-- ==== Sys2Proof/Machine/Mac.lean ====
section
/-! DEFINITION. The MAC State Machine (`45_mac_state_machine.md`): `POLL`, `TXCFM`, `RXIND`, `ACKIND`. `POLL` makes one
occupancy transition (`occTick`), then one transmit transition (`txTick`). -/

namespace Sys2Proof.Machine

/-! ## The occupancy machine (R221) -/

/-- The timed exit of an occupancy state: its duration and the state it goes to; `IDLE` has none (R221). -/
def timedExit (c : CfgBank) (o : Occ) : Option (Word × Occ) :=
  match o with
  | .idle => none
  | .eifs => some (c.eifsTime, .idle)
  | .cifs => some (c.cifsTime, .cp)
  | .rcifs => some (c.rcifsTime, .cp)
  | .cp => some (c.cpTime, .idle)
  | .rifs => some (c.ackWait, .eifs)

/-- `occTick()` (R221): at most one timed transition, stamped with `Now`. -/
def State.occTick (s : State) : State :=
  match timedExit s.cfg s.mac.occ with
  | none => s
  | some (d, o) => if d ≤ elapsed s.now s.mac.occEntered then s.enterOcc o else s

/-! ## The transmit machine (R223) -/

/-- `nextSeg()` or `conclude(DENIED)` on a `SegFault`; `f` is what follows a built segment (R230, R252, R254). -/
def State.buildThen (s : State) (f : State → State) : State :=
  match s.nextSeg with
  | none => s.conclude .denied
  | some t => f t

/-- `RETRIES_LEFT <- v`. -/
def State.setRetries (s : State) (v : BitVec 8) : State :=
  { s with sess := { s.sess with retriesLeft := v } }

/-- `START` (R230). A `MOD_TYPE` above 4 cannot be there after `TXREQ` (log entry 10, safe). -/
def tickStart (s : State) : Host.Outcome State Fault Refusal :=
  match s.loadedSnap with
  | none => .fault .reservedModType
  | some b =>
    .next
      (((({ s with snap := b } : State).setRetries s.cfg.maxFrameRetries).emit b.setParams).buildThen
        (fun t => t.setTx .csmaCa))

/-- `CSMA_CA` (R231): the only place a request consumes `Rnd`. -/
def tickCsmaCa (s : State) : State :=
  (({ s with csma := s.csma.runBackoff s.cfg s.txd.prio s.txd.isBroadcast s.rnd } : State).setImmediate
    false).setTx .waitSend

/-- When and whether `WAIT_SEND` schedules: the time and `sense` (R232 to R236), none when occupancy does not permit. The
subtraction of the lead-time test does not go below 0 in a `POLL` (R234). -/
def State.sendTime (s : State) : Option (Word × Bool) :=
  if s.mac.immediate then some (s.now, false)
  else if s.mac.occ = .idle then some (s.now + s.csma.periodWait + s.csma.backoff, true)
  else if s.mac.occ = .cp ∧ s.cfg.leadTime.toNat ≤ s.cfg.cpTime.toNat - (elapsed s.now s.mac.occEntered).toNat then
    let t0 := s.mac.occEntered + s.csma.periodWait + s.csma.backoff
    some (if isBefore t0 s.now then s.now else t0, true)
  else none

/-- The `PHY_TX_REQ` of the on-air frame (R62, R104, R232). -/
def State.txReqEffect (s : State) (time : Word) (sense : Bool) : Effect :=
  .phyTxReq s.sess.txLen s.txd.ackReq sense s.mac.moreFrag time
    (Memory.readRun s.txbuf 0 s.sess.txLen.toNat)

/-- `WAIT_SEND` (R232). A `TX_LEN` beyond `TXBUF` is in no state a run reaches (log entry 9, safe). -/
def tickWaitSend (s : State) : Host.Outcome State Fault Refusal :=
  match s.sendTime with
  | none => .next s
  | some (time, sense) =>
    if Config.frameBufLen < s.sess.txLen.toNat then .fault .txLenBeyondTxbuf
    else .next (((s.emit (s.txReqEffect time sense)).setImmediate false).setTx .waitConfirm)

/-- `FAIL_CSMA_CA` (R241). -/
def tickFailCsmaCa (s : State) : State :=
  if s.csma.exhausted s.cfg then s.conclude .channelAccessFailure
  else if s.txd.ackReq then s.setTx .csmaCa
  else s.setTx .waitSend

/-- `WAIT_ACK` (R242). -/
def tickWaitAck (s : State) : State :=
  if s.cfg.ackWait ≤ elapsed s.now s.mac.txEntered then s.setTx .bigFail else s

/-- `SEG_INDEX <- SEG_INDEX + 1; RETRIES_LEFT <- MAX_FRAME_RETRIES` (R252). -/
def State.nextIndex (s : State) : State :=
  { s with
    sess := { s.sess with segIndex := s.sess.segIndex + 1#6, retriesLeft := s.cfg.maxFrameRetries } }

/-- `accessOk()` on the engine's registers (R178, R252). -/
def State.accessOk (s : State) : State := { s with csma := s.csma.accessOk s.cfg }

/-- `SEND_OK` (R252). -/
def tickSendOk (s : State) : State :=
  let d := s.segDone
  if d.moreRemains then
    if d.sess.segIndex = Config.maxSegNum then d.conclude .denied
    else d.nextIndex.buildThen (fun t => (t.setImmediate true).setTx .waitSend)
  else d.accessOk.conclude .success

/-- `LITTLE_FAIL` (R253). -/
def tickLittleFail (s : State) : State :=
  if s.sess.retriesLeft = 0#8 then s.conclude .noAck
  else ((s.setRetries (s.sess.retriesLeft - 1#8)).setImmediate false).setTx .waitSend

/-- The modulation fallback of `BIG_FAIL`, with the already reduced `RETRIES_LEFT` (R254, R256): the snapshot falls and
`PHY_SET_PARAMS` is emitted only when the type changes and the request does not force it. -/
def State.applyFallback (s : State) : State :=
  let t := fallback s.cfg.robustBelow s.snap.modType s.sess.retriesLeft
  if s.txd.force = false ∧ t ≠ s.snap.modType then
    ({ s with snap := s.snap.fallTo t } : State).emit (s.snap.fallTo t).setParams
  else s

/-- `BIG_FAIL` (R254). -/
def tickBigFail (s : State) : State :=
  if s.sess.retriesLeft = 0#8 then s.conclude .noAck
  else
    (s.setRetries (s.sess.retriesLeft - 1#8)).applyFallback.buildThen
      (fun t => (t.setImmediate false).setTx .csmaCa)

/-- `txTick()` (R223): one transition selected by `STATE.TX`. -/
def txTick (s : State) : Host.Outcome State Fault Refusal :=
  match s.mac.tx with
  | .none => .next s
  | .start => tickStart s
  | .csmaCa => .next (tickCsmaCa s)
  | .waitSend => tickWaitSend s
  | .waitConfirm => .next s
  | .failCsmaCa => .next (tickFailCsmaCa s)
  | .waitAck => .next (tickWaitAck s)
  | .sendOk => .next (tickSendOk s)
  | .littleFail => .next (tickLittleFail s)
  | .bigFail => .next (tickBigFail s)

/-- The end of a `POLL`: the new `STATE` register is the result (R220). -/
def State.pollAnswer (s : State) : State := s.respond .ok (s.mac.stateBits.setWidth 24)

/-- `POLL` (R220). -/
def execPoll (s : State) : Host.Outcome State Fault Refusal :=
  match txTick s.occTick with
  | .next t => .next t.pollAnswer
  | .fault r => .fault r
  | .refused r => .refused r

/-! ## TXCFM (R244 to R249) -/

/-- `SUCCESS` (R245). -/
def State.confirmSuccess (s : State) (time : Word) : State :=
  let t : State := { s with sess := { s.sess with txTime := time } }
  if s.txd.ackReq then
    ({ t with mac := { t.mac with tx := .waitAck, txEntered := s.now } } : State).enterOcc .rifs
  else (t.setTx .sendOk).enterOcc .cifs

/-- `BUSY_CHANNEL_SENSE` and `BUSY_OWN_RX` (R246). -/
def State.confirmBusy (s : State) : State :=
  (({ s with csma := s.csma.accessFail s.cfg s.txd.prio } : State).armComp (!s.txd.prio)).setTx .failCsmaCa

/-- A transmit confirm (R244): stray outside `WAIT_CONFIRM` (R249), else by its status, the compensation mark cleared
first. -/
def State.txConfirmed (s : State) (status : PhyStatus) (time : Word) : State :=
  if s.mac.tx ≠ .waitConfirm then s.enterOcc .eifs
  else
    match status with
    | .success => s.clearComp.confirmSuccess time
    | .busyChannelSense => s.clearComp.confirmBusy
    | .busyOwnRx => s.clearComp.confirmBusy
    | .busyOwnTx => (s.clearComp.conclude .transactionOverflow).enterOcc .eifs
    | .unknown _ => (s.clearComp.conclude .denied).enterOcc .eifs

/-- `TXCFM status, time` (R244): never an error. -/
def execTxcfm (status : PhyStatus) (time : Word) (s : State) : Host.Outcome State Fault Refusal :=
  answer ((s.txConfirmed status time).respond .ok 0#24)

/-! ## RXIND (R260 to R265) -/

/-- `panOk(p)` (R262). -/
def CfgBank.panOk (c : CfgBank) (p : BitVec 16) : Bool :=
  decide (p = c.panId) || decide (p = Config.panBroadcast)

/-- `addressFilter(f)` (R262). A decoded frame has no reserved mode (R129). -/
def CfgBank.addressFilter (c : CfgBank) (f : Frame) : Bool :=
  match f.dstMode with
  | .none => true
  | .reserved => false
  | .short =>
    c.panOk f.dstPan &&
      (decide (f.dstAddr.extractLsb' 0 16 = c.shortAddr) ||
        decide (f.dstAddr.extractLsb' 0 16 = Config.shortAddrBroadcast))
  | .extended => c.panOk f.dstPan && decide (f.dstAddr = c.extAddr)

/-- `isUnicastToMe(f)` (R262). -/
def CfgBank.isUnicastToMe (c : CfgBank) (f : Frame) : Bool :=
  match f.dstMode with
  | .none => false
  | .reserved => false
  | .short =>
    decide (f.dstAddr.extractLsb' 0 16 = c.shortAddr) && decide (c.shortAddr ≠ Config.shortAddrBroadcast)
  | .extended => decide (f.dstAddr = c.extAddr)

/-- An interrupted schedule goes back to `WAIT_SEND` (R261). -/
def State.interrupt (s : State) : State := if s.mac.tx = .waitConfirm then s.setTx .waitSend else s

/-- The positive acknowledgement requested of the PHY (R260, R264). -/
def State.ackEffect (s : State) (f : Frame) : Effect :=
  .phyAckReq .ack (!f.lsf) s.rxfr.fcs (s.now + s.cfg.rifsTime)

/-- `DATA_IND` when the filter passes, then `PHY_ACK_REQ` when the frame asks this node for one (R260, R263, R264). -/
def State.deliver (s : State) (f : Frame) (ack : Bool) (time : Word) : State :=
  let t := if s.cfg.addressFilter f then s.emit (.dataInd s.rxfr f.payload time) else s
  if s.cfg.addressFilter f && ack && s.cfg.isUnicastToMe f then t.emit (t.ackEffect f) else t

/-- What a reception does once it is decoded and counted (R260). -/
def State.received (s : State) (r : DecodeResult) (ack : Bool) (time : Word) : State :=
  match r with
  | .reject code => (s.enterOcc .eifs).respond .ok ((rejectBits code).setWidth 24)
  | .ok f _ =>
    ((s.compensate.interrupt.deliver f ack time).enterOcc (if ack then .rifs else .cifs)).respond .ok 0#24

/-- `RXIND len, ack, time` (R260): accepted in every state. -/
def execRxind (len : BitVec 12) (ack : Bool) (time : Word) (s : State) : Host.Outcome State Fault Refusal :=
  if Config.frameBufLen < len.toNat then refuseWith s .errParam
  else answer ((s.countDecode len.toNat).received (s.rxDecode len.toNat) ack time)

/-! ## ACKIND (R266 to R268) -/

/-- The occupancy state an acknowledgement enters (R267). -/
def occAfterAck (o : Occ) (d : Delim) : Occ :=
  if o = .rifs then
    match d with
    | .ack => .cifs
    | .nack => .rcifs
    | .other _ => .eifs
  else .eifs

/-- The transmit sub-state a matching acknowledgement leads to (R268). -/
def txAfterAck (t : TxSub) (d : Delim) (sub : Bool) : TxSub :=
  match d with
  | .ack => .sendOk
  | .nack => if sub then .bigFail else .littleFail
  | .other _ => t

/-- The acknowledgement is of the frame on air: `WAIT_ACK` and the echoed check sequence is `TX_FCS` (R266). -/
def State.ackMine (s : State) (fcs : BitVec 16) : Bool :=
  decide (s.mac.tx = .waitAck) && decide (fcs = s.sess.txFcs)

/-- An acknowledgement drives both machines from the state before the step (R266, R289). -/
def State.acknowledged (s : State) (d : Delim) (sub : Bool) (fcs : BitVec 16) : State :=
  let t := s.enterOcc (occAfterAck s.mac.occ d)
  if s.ackMine fcs then t.setTx (txAfterAck s.mac.tx d sub) else t

/-- `ACKIND delim, sub, fcs` (R266): never an error; the result says whether it was of the frame on air. -/
def execAckind (delim : Delim) (sub : Bool) (fcs : BitVec 16) (s : State) : Host.Outcome State Fault Refusal :=
  answer ((s.acknowledged delim sub fcs).respond .ok (if s.ackMine fcs then 1#24 else 0#24))

end Sys2Proof.Machine
end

──────

REQUIRED WORK »
Please repeat word for word the lines above that run from the beginning through the line containing "R252, R254). -/", keeping both the first and that last line.

YOUR SOLUTION »
-- ==== Sys2Proof/Machine/Mac.lean ====
section
/-! DEFINITION. The MAC State Machine (`45_mac_state_machine.md`): `POLL`, `TXCFM`, `RXIND`, `ACKIND`. `POLL` makes one
occupancy transition (`occTick`), then one transmit transition (`txTick`). -/

namespace Sys2Proof.Machine

/-! ## The occupancy machine (R221) -/

/-- The timed exit of an occupancy state: its duration and the state it goes to; `IDLE` has none (R221). -/
def timedExit (c : CfgBank) (o : Occ) : Option (Word × Occ) :=
  match o with
  | .idle => none
  | .eifs => some (c.eifsTime, .idle)
  | .cifs => some (c.cifsTime, .cp)
  | .rcifs => some (c.rcifsTime, .cp)
  | .cp => some (c.cpTime, .idle)
  | .rifs => some (c.ackWait, .eifs)

/-- `occTick()` (R221): at most one timed transition, stamped with `Now`. -/
def State.occTick (s : State) : State :=
  match timedExit s.cfg s.mac.occ with
  | none => s
  | some (d, o) => if d ≤ elapsed s.now s.mac.occEntered then s.enterOcc o else s

/-! ## The transmit machine (R223) -/

/-- `nextSeg()` or `conclude(DENIED)` on a `SegFault`; `f` is what follows a built segment (R230, R252, R254). -/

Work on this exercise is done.